- **Items from a data source**
++++++++++
/-! `setUnit` -/
@[simp] theorem setUnit_form (s : State) (u : Nat) (t : TeamUnit) : (s.setUnit u t).form = s.form := rfl
@[simp] theorem setUnit_sel (s : State) (u : Nat) (t : TeamUnit) : (s.setUnit u t).sel = s.sel := rfl
@[simp] theorem setUnit_agenda (s : State) (u : Nat) (t : TeamUnit) : (s.setUnit u t).agenda = s.agenda := rfl
@[simp] theorem setUnit_fresh (s : State) (u : Nat) (t : TeamUnit) : (s.setUnit u t).fresh = s.fresh := rfl
@[simp] theorem setUnit_ir (s : State) (u : Nat) (t : TeamUnit) : (s.setUnit u t).ir = s.ir := rfl
@[simp] theorem setUnit_iw (s : State) (u : Nat) (t : TeamUnit) : (s.setUnit u t).iw = s.iw := rfl
@[simp] theorem setUnit_stopTrap (s : State) (u : Nat) (t : TeamUnit) : (s.setUnit u t).stopTrap = s.stopTrap := rfl
@[simp] theorem setUnit_resumed (s : State) (u : Nat) (t : TeamUnit) : (s.setUnit u t).resumed = s.resumed := rfl
@[simp] theorem setUnit_parks (s : State) (u : Nat) (t : TeamUnit) : (s.setUnit u t).parks = s.parks := rfl
@[simp] theorem setUnit_unparks (s : State) (u : Nat) (t : TeamUnit) : (s.setUnit u t).unparks = s.unparks := rfl
@[simp] theorem setUnit_bscope (s : State) (u : Nat) (t : TeamUnit) : (s.setUnit u t).bscope = s.bscope := rfl
@[simp] theorem setUnit_mem (s : State) (u : Nat) (t : TeamUnit) : (s.setUnit u t).mem = s.mem := rfl
@[simp] theorem setUnit_lineKey (s : State) (u : Nat) (t : TeamUnit) : (s.setUnit u t).lineKey = s.lineKey := rfl
@[simp] theorem setUnit_mpoison (s : State) (u : Nat) (t : TeamUnit) : (s.setUnit u t).mpoison = s.mpoison := rfl
@[simp] theorem setUnit_narrow (s : State) (u : Nat) (t : TeamUnit) : (s.setUnit u t).narrow = s.narrow := rfl
@[simp] theorem setUnit_sp (s : State) (u : Nat) (t : TeamUnit) : (s.setUnit u t).sp = s.sp := rfl
@[simp] theorem setUnit_acc (s : State) (u : Nat) (t : TeamUnit) : (s.setUnit u t).acc = s.acc := rfl
@[simp] theorem setUnit_tiles (s : State) (u : Nat) (t : TeamUnit) : (s.setUnit u t).tiles = s.tiles := rfl
@[simp] theorem setUnit_masks (s : State) (u : Nat) (t : TeamUnit) : (s.setUnit u t).masks = s.masks := rfl
@[simp] theorem setUnit_lan (s : State) (u : Nat) (t : TeamUnit) : (s.setUnit u t).lan = s.lan := rfl
@[simp] theorem setUnit_dsc (s : State) (u : Nat) (t : TeamUnit) : (s.setUnit u t).dsc = s.dsc := rfl
@[simp] theorem setUnit_wt (s : State) (u : Nat) (t : TeamUnit) : (s.setUnit u t).wt = s.wt := rfl
@[simp] theorem setUnit_wpoison (s : State) (u : Nat) (t : TeamUnit) : (s.setUnit u t).wpoison = s.wpoison := rfl
@[simp] theorem setUnit_wear (s : State) (u : Nat) (t : TeamUnit) : (s.setUnit u t).wear = s.wear := rfl
@[simp] theorem setUnit_remap (s : State) (u : Nat) (t : TeamUnit) : (s.setUnit u t).remap = s.remap := rfl
@[simp] theorem setUnit_unusable (s : State) (u : Nat) (t : TeamUnit) : (s.setUnit u t).unusable = s.unusable := rfl
@[simp] theorem setUnit_rtabs (s : State) (u : Nat) (t : TeamUnit) : (s.setUnit u t).rtabs = s.rtabs := rfl
@[simp] theorem setUnit_rdigest (s : State) (u : Nat) (t : TeamUnit) : (s.setUnit u t).rdigest = s.rdigest := rfl
@[simp] theorem setUnit_rcache (s : State) (u : Nat) (t : TeamUnit) : (s.setUnit u t).rcache = s.rcache := rfl
@[simp] theorem setUnit_rewrites (s : State) (u : Nat) (t : TeamUnit) : (s.setUnit u t).rewrites = s.rewrites := rfl
@[simp] theorem setUnit_regions (s : State) (u : Nat) (t : TeamUnit) : (s.setUnit u t).regions = s.regions := rfl
@[simp] theorem setUnit_barRel (s : State) (u : Nat) (t : TeamUnit) : (s.setUnit u t).barRel = s.barRel := rfl
@[simp] theorem setUnit_applied (s : State) (u : Nat) (t : TeamUnit) : (s.setUnit u t).applied = s.applied := rfl
@[simp] theorem setUnit_voices (s : State) (u : Nat) (t : TeamUnit) : (s.setUnit u t).voices = s.voices := rfl
@[simp] theorem setUnit_ctxs (s : State) (u : Nat) (t : TeamUnit) : (s.setUnit u t).ctxs = s.ctxs := rfl
@[simp] theorem setUnit_launches (s : State) (u : Nat) (t : TeamUnit) : (s.setUnit u t).launches = s.launches := rfl
@[simp] theorem setUnit_jobs (s : State) (u : Nat) (t : TeamUnit) : (s.setUnit u t).jobs = s.jobs := rfl
@[simp] theorem setUnit_keys (s : State) (u : Nat) (t : TeamUnit) : (s.setUnit u t).keys = s.keys := rfl
@[simp] theorem setUnit_pfaults (s : State) (u : Nat) (t : TeamUnit) : (s.setUnit u t).pfaults = s.pfaults := rfl
@[simp] theorem setUnit_graphs (s : State) (u : Nat) (t : TeamUnit) : (s.setUnit u t).graphs = s.graphs := rfl
@[simp] theorem setUnit_phases (s : State) (u : Nat) (t : TeamUnit) : (s.setUnit u t).phases = s.phases := rfl
@[simp] theorem setUnit_hjobs (s : State) (u : Nat) (t : TeamUnit) : (s.setUnit u t).hjobs = s.hjobs := rfl
@[simp] theorem setUnit_semq (s : State) (u : Nat) (t : TeamUnit) : (s.setUnit u t).semq = s.semq := rfl
@[simp] theorem setUnit_invals (s : State) (u : Nat) (t : TeamUnit) : (s.setUnit u t).invals = s.invals := rfl
@[simp] theorem setUnit_dies (s : State) (u : Nat) (t : TeamUnit) : (s.setUnit u t).dies = s.dies := rfl
@[simp] theorem setUnit_cores (s : State) (u : Nat) (t : TeamUnit) : (s.setUnit u t).cores = s.cores := rfl
@[simp] theorem setUnit_zones (s : State) (u : Nat) (t : TeamUnit) : (s.setUnit u t).zones = s.zones := rfl
@[simp] theorem setUnit_drones (s : State) (u : Nat) (t : TeamUnit) : (s.setUnit u t).drones = s.drones := rfl
@[simp] theorem setUnit_soft (s : State) (u : Nat) (t : TeamUnit) : (s.setUnit u t).soft = s.soft := rfl
@[simp] theorem setUnit_lasting (s : State) (u : Nat) (t : TeamUnit) : (s.setUnit u t).lasting = s.lasting := rfl
@[simp] theorem setUnit_nextUnit (s : State) (u : Nat) (t : TeamUnit) : (s.setUnit u t).nextUnit = s.nextUnit := rfl
@[simp] theorem setUnit_nextLaunch (s : State) (u : Nat) (t : TeamUnit) : (s.setUnit u t).nextLaunch = s.nextLaunch := rfl
@[simp] theorem setUnit_order (s : State) (u : Nat) (t : TeamUnit) : (s.setUnit u t).order = s.order := rfl
@[simp] theorem setUnit_xlatOut (s : State) (u : Nat) (t : TeamUnit) : (s.setUnit u t).xlatOut = s.xlatOut := rfl
@[simp] theorem setUnit_packets (s : State) (u : Nat) (t : TeamUnit) : (s.setUnit u t).packets = s.packets := rfl
@[simp] theorem setUnit_valves (s : State) (u : Nat) (t : TeamUnit) : (s.setUnit u t).valves = s.valves := rfl
@[simp] theorem setUnit_pump (s : State) (u : Nat) (t : TeamUnit) : (s.setUnit u t).pump = s.pump := rfl
@[simp] theorem setUnit_answers (s : State) (u : Nat) (t : TeamUnit) : (s.setUnit u t).answers = s.answers := rfl
@[simp] theorem setUnit_hostReads (s : State) (u : Nat) (t : TeamUnit) : (s.setUnit u t).hostReads = s.hostReads := rfl
@[simp] theorem setUnit_unsupported (s : State) (u : Nat) (t : TeamUnit) : (s.setUnit u t).unsupported = s.unsupported := rfl
@[simp] theorem setUnit_badFrames (s : State) (u : Nat) (t : TeamUnit) : (s.setUnit u t).badFrames = s.badFrames := rfl
@[simp] theorem setUnit_badLinks (s : State) (u : Nat) (t : TeamUnit) : (s.setUnit u t).badLinks = s.badLinks := rfl
@[simp] theorem setUnit_unreached (s : State) (u : Nat) (t : TeamUnit) : (s.setUnit u t).unreached = s.unreached := rfl
@[simp] theorem setUnit_badPorts (s : State) (u : Nat) (t : TeamUnit) : (s.setUnit u t).badPorts = s.badPorts := rfl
++++++++++
Given the data above, transcribe exactly the lines from the one containing "s.narrow := rfl" down to the one containing "s.masks := rfl", and no others.

@[simp] theorem setUnit_narrow (s : State) (u : Nat) (t : TeamUnit) : (s.setUnit u t).narrow = s.narrow := rfl
@[simp] theorem setUnit_sp (s : State) (u : Nat) (t : TeamUnit) : (s.setUnit u t).sp = s.sp := rfl
@[simp] theorem setUnit_acc (s : State) (u : Nat) (t : TeamUnit) : (s.setUnit u t).acc = s.acc := rfl
@[simp] theorem setUnit_tiles (s : State) (u : Nat) (t : TeamUnit) : (s.setUnit u t).tiles = s.tiles := rfl
@[simp] theorem setUnit_masks (s : State) (u : Nat) (t : TeamUnit) : (s.setUnit u t).masks = s.masks := rfl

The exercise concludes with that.